== Exercise instructions ==
Output nothing but the lines from the first line of the entries to the line with "def f32a : FmtA", inclusive, exactly as they read.

== Data to examine ==
────────────────

theorem settled_of {s w t} (h : settled s w t = true) : Settled s w t := by
  simp only [settled, Bool.and_eq_true, Option.isNone_iff_eq_none, Bool.not_eq_true'] at h
  exact ⟨h.1.1.1, h.1.1.2, h.1.2, h.2⟩

def prompt (s : State) : Bool := decide (s.pace = .prompt) && decide (s.past = []) && decide (s.guards = [])

theorem prompt_of {s} (h : prompt s = true) : Prompt s := by
  simp only [prompt, Bool.and_eq_true, decide_eq_true_eq] at h
  exact ⟨h.1.1, h.1.2, h.2⟩

def whole (s : State) (u : Issuer) (g : Machine.Group) (i : Instr) : Bool :=
  decide (g.activeAt u.pc ≠ []) && decide (g.activeAt u.pc = g.members.map (·.1)) &&
    decide (pSet s i u g = g.activeAt u.pc)

theorem whole_of {s u g i} (h : whole s u g i = true) : Whole s i u g := by
  simp only [whole, Bool.and_eq_true, decide_eq_true_eq] at h
  exact ⟨h.1.1, h.1.2, h.2⟩

def rises {α : Type} : Map α → Bool
  | [] => true
  | x :: xs => xs.all (fun y => decide (x.1 < y.1)) && rises xs

theorem rises_of {α : Type} {m : Map α} (h : rises m = true) : KeysRise m := by
  induction m with
  | nil => exact .nil
  | cons x xs ih =>
    simp only [rises, Bool.and_eq_true, List.all_eq_true, decide_eq_true_eq] at h
    refine List.pairwise_cons.mpr ⟨fun k hk => ?_, ih h.2⟩
    obtain ⟨y, hy, rfl⟩ := List.mem_map.mp hk
    exact h.1 y hy

/-! ## Register instructions -/

/-- Format A with destination v10 and sources v2, v4; on pairs with variant 1. -/
def f32a : FmtA := { fa with d := 10, a := 2, b := 4 }
def f64a : FmtA := { f32a with var := 1 }
def f32c : FmtA := { f32a with c := 6 }
def f64c : FmtA := { f64a with c := 6 }
def fi : FmtI := ⟨10, 2, 5⟩

def binForms : List (FmtA → Instr) :=
  [.add, .sub, .mul, .mulh, .mulhu, .min, .max, .minu, .maxu, .and, .or, .xor, .andn, .shl, .shr, .sar, .rol, .ror]

theorem witness_IntegerTwoSourceForms :
    (∀ i ∈ binForms.map (· f32a), AtIssue two i u5 g2) ∧ ∀ i ∈ binForms.map (· f64a), AtIssue two i u5 g2 :=
  ⟨atIssue_all (by decide +kernel), atIssue_all (by decide +kernel)⟩

/-- The divisor is v4 = 2, or v3 = 0. -/
theorem witness_DivisionForms :
    (∀ i ∈ [Instr.div f32a, .divu f32a, .rem f32a, .remu f32a, .div f64a, .divu f64a, .rem f64a, .remu f64a],
      AtIssue one i u5 g1 ∧ LaneAt one i u5 g1 0 (thr some5)) ∧ srcW false g1 (thr some5) false 4 ≠ 0 ∧
    srcW true g1 (thr some5) false 4 ≠ 0 ∧ srcW false g1 (thr some5) false 3 = 0 ∧ srcW true g1 (thr some5) false 8 = 0 ∧
    (∀ i ∈ [Instr.div f32a, .rem f64a], AtIssue (latency (thr some5)) i (iss hw0 false) g1 ∧
      LaneAt (latency (thr some5)) i (iss hw0 false) g1 0 (thr some5)) ∧ g1.activeAt 0x400000 = [0] :=
  ⟨laneAt_all (by decide +kernel), by decide +kernel, by decide +kernel, by decide +kernel, by decide +kernel,
    laneAt_all (by decide +kernel), by decide +kernel⟩

theorem witness_OneSourceAndSaturatingForms :
    (∀ i ∈ ([.abs, .neg, .not, .popc, .clz, .ctz, .brev].flatMap fun i : FmtA → Instr =>
      [i { f32a with b := 0 }, i { f64a with b := 0 }]), AtIssue two i u5 g2) ∧
    (∀ i ∈ [Instr.mad f32c, .mad f64c, .madw f32c, .madw f64c, .sel { f32a with c := 3 }, .sel { f64a with c := 3 },
      .lea f32a, .lea { f32a with var := 4 }], AtIssue two i u5 g2) ∧
    (∀ i ∈ ([0, 1, 2, 3, 4, 5, 6, 7].flatMap fun v =>
      [Instr.addsat { f32a with var := v }, .subsat { f32a with var := v }, .dp4 { f32c with var := v },
       .dp2 { f32c with var := v }]), AtIssue two i u5 g2) :=
  ⟨atIssue_all (by decide +kernel), atIssue_all (by decide +kernel), atIssue_all (by decide +kernel)⟩

/-- C 0x32 names g3 as carry-out and g2 as carry-in; 0x7F is the field's largest value and 0x80 the first refused. -/
theorem witness_AddWithCarry :
    (∀ i ∈ [Instr.addx { f32a with c := 0x32 }, .addx { f64a with c := 0x7F }], AtIssue two i u5 g2) ∧
    128 ≤ (0x80 : BitVec 9).toNat := ⟨atIssue_all (by decide +kernel), by decide⟩

theorem witness_BitFieldForms :
    ∀ i ∈ [Instr.bfx f32c, .bfx { f32c with var := 2 }, .bfx f64c, .bfx { f64c with var := 3 }, .bfi f32c, .bfi f64c, .prmt f32c],
      AtIssue two i u5 g2 := atIssue_all (by decide +kernel)

theorem witness_IntegerImmediateForms :
    ∀ i ∈ ([.addImm, .mulImm, .minImm, .maxImm, .minuImm, .maxuImm, .andImm, .orImm, .xorImm, .shlImm, .shrImm, .sarImm,
      .rolImm, .rorImm, .bfxImm].map (fun i : FmtI → Instr => i fi)) ++ [.movi { fi with a := 0 }], AtIssue two i u5 g2 :=
  atIssue_all (by decide +kernel)

theorem witness_AddressPairForms :
    (∀ i ∈ ([0, 1, 2].flatMap fun v => [Instr.addd { f32a with var := v }, .subd { f32a with var := v },
      .lead { f32a with var := v, mode := 7 }]) ++ [Instr.shld f32a, .shrd f32a, .mulwd f32a, .mulwd f64a, .madwd f32c,
      .madwd f64c], AtIssue two i u5 g2) ∧
    ∀ i ∈ [Instr.adddImm fi, .subdImm fi, .shldImm fi, .shrdImm fi, .mulwdImm fi, .leadImm fi, .leapc { fi with a := 0 }],
      AtIssue two i u5 g2 := ⟨atIssue_all (by decide +kernel), atIssue_all (by decide +kernel)⟩

/-! ## Shared registers, lanes and predicates -/

def sharedForms : List Instr :=
  ([.sadd, .ssub, .smul, .sand, .sor, .sxor, .sshl, .sshr, .ssar, .smin, .smax].map fun i : FmtA → Instr => i f32a) ++
  [.smov { f32a with b := 0 }, .rdflS { f32a with b := 0 }, .rdflS { f64a with b := 0 }, .ballotS { f32a with b := 0 }] ++
  ([.saddImm, .smulImm, .sandImm, .sorImm, .sxorImm, .sshlImm, .sshrImm, .ssarImm, .sminImm, .smaxImm].map
    fun i : FmtI → Instr => i fi) ++ [.smovi { fi with a := 0 }]

/-- The same group under a guard no lane holds, and with a member at another PC. -/
def noGuard : Issuer := { u5 with g := ⟨false, 5⟩ }
def none2 : State := { two with issuer := some noGuard }
def apart : Map Thread := [(0, thr some5), (3, { thr some5 with pc := 0x400008 })]

theorem witness_SharedRegisterForms :
    (∀ i ∈ sharedForms, AtIssue two i u5 g2 ∧ LaneAt two i u5 g2 0 (thr some5)) ∧ (∀ i ∈ sharedForms, Whole two i u5 g2) ∧
    (g2.activeAt u5.pc).head? = some 0 := by
  refine ⟨laneAt_all (by decide +kernel), fun i hi => whole_of ?_, by decide +kernel⟩
  exact List.all_eq_true.mp (by decide +kernel : sharedForms.all (whole two u5 g2) = true) i hi

theorem witness_SharedPartialWrite :
    (∀ i ∈ .sld f32a :: .sldImm fi :: sharedForms, AtIssue none2 i noGuard g2 ∧ LaneAt none2 i noGuard g2 0 (thr some5)) ∧
    pSet none2 (.sadd f32a) noGuard g2 = [] ∧
    (∀ i ∈ .sld f32a :: .sldImm fi :: sharedForms, AtIssue (simt apart) i u5 (grp apart) ∧
      LaneAt (simt apart) i u5 (grp apart) 0 (thr some5)) ∧
    pSet (simt apart) (.sadd f32a) u5 (grp apart) ≠ [] ∧ ¬ Whole (simt apart) (.sadd f32a) u5 (grp apart) := by
  refine ⟨laneAt_all (by decide +kernel), by decide +kernel, laneAt_all (by decide +kernel), by decide +kernel, fun h => ?_⟩
  exact absurd h.2.1 (by decide +kernel)

theorem witness_LaneForms :
    ∀ i ∈ ([f32a, f64a].flatMap fun f => [Instr.mov { f with b := 0 }, .rdfl { f with b := 0 }, .rdln { f with b := 3 },
      .bcast f, .matchEq { f with b := 0 }]) ++ [.shfl { f32a with c := 2 }, .shfl { f32a with var := 7, c := 3 },
      .elect { fa with d := 1 }, .ballot { fa with d := 10, a := 2 }, .pmov { fa with d := 10 },
      .pmovToGuards { fa with var := 1, a := 2 }], AtIssue two i u5 g2 ∧ LaneAt two i u5 g2 3 (thr [(2, .known 5)]) :=
  laneAt_all (by decide +kernel)

theorem witness_PredicateForms :
    ∀ i ∈ [Instr.setp { f32a with d := 1 }, .setp { f32a with d := 1, var := 13, mode := 7, c := 3 },
      .ssetp { f32a with d := 1, var := 5 }, .pand { fa with d := 4, a := 1, b := 3 }, .por { fa with d := 4, a := 1, b := 3 },
      .pxor { fa with d := 4, a := 1, b := 3 }, .pnot { fa with d := 4, a := 1 }, .vote { fa with d := 4, a := 1 },
      .vote { fa with var := 2, d := 4, a := 1 }, .alwp { f32a with d := 1 }, .alwp { f64a with d := 1 }],
      AtIssue two i u5 g2 ∧ LaneAt two i u5 g2 3 (thr [(2, .known 5)]) := laneAt_all (by decide +kernel)

/-! ## Numeric instructions -/

/-- Where a rounding is without overflow: 3 × 2⁻¹ in binary32, not sticky; and a sticky value just above 2²⁵. -/
theorem witness_RoundIsCorrect :
    (f32.round .rne false false 3 (-1) false).2.of = false ∧ (3 : Nat) ≠ 0 ∧ 2 ^ (f32.fw + 2) ≤ 2 ^ 25 ∧
    (f32.round .rup false true (2 ^ 25) 0 true).2.of = false ∧
    ((2 ^ 25 : Nat) : ℚ) * (2 : ℚ) ^ (0 : Int) < 2 ^ 25 + 1 / 2 ∧ (2 ^ 25 + 1 / 2 : ℚ) < ((2 ^ 25 : Nat) + 1) * (2 : ℚ) ^ (0 : Int) := by
  refine ⟨by decide +kernel, by decide, by decide, by decide +kernel, by norm_num, by norm_num⟩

────────────────

== Answer area ==
theorem settled_of {s w t} (h : settled s w t = true) : Settled s w t := by
  simp only [settled, Bool.and_eq_true, Option.isNone_iff_eq_none, Bool.not_eq_true'] at h
  exact ⟨h.1.1.1, h.1.1.2, h.1.2, h.2⟩

def prompt (s : State) : Bool := decide (s.pace = .prompt) && decide (s.past = []) && decide (s.guards = [])

theorem prompt_of {s} (h : prompt s = true) : Prompt s := by
  simp only [prompt, Bool.and_eq_true, decide_eq_true_eq] at h
  exact ⟨h.1.1, h.1.2, h.2⟩

def whole (s : State) (u : Issuer) (g : Machine.Group) (i : Instr) : Bool :=
  decide (g.activeAt u.pc ≠ []) && decide (g.activeAt u.pc = g.members.map (·.1)) &&
    decide (pSet s i u g = g.activeAt u.pc)

theorem whole_of {s u g i} (h : whole s u g i = true) : Whole s i u g := by
  simp only [whole, Bool.and_eq_true, decide_eq_true_eq] at h
  exact ⟨h.1.1, h.1.2, h.2⟩

def rises {α : Type} : Map α → Bool
  | [] => true
  | x :: xs => xs.all (fun y => decide (x.1 < y.1)) && rises xs

theorem rises_of {α : Type} {m : Map α} (h : rises m = true) : KeysRise m := by
  induction m with
  | nil => exact .nil
  | cons x xs ih =>
    simp only [rises, Bool.and_eq_true, List.all_eq_true, decide_eq_true_eq] at h
    refine List.pairwise_cons.mpr ⟨fun k hk => ?_, ih h.2⟩
    obtain ⟨y, hy, rfl⟩ := List.mem_map.mp hk
    exact h.1 y hy

/-! ## Register instructions -/

/-- Format A with destination v10 and sources v2, v4; on pairs with variant 1. -/
def f32a : FmtA := { fa with d := 10, a := 2, b := 4 }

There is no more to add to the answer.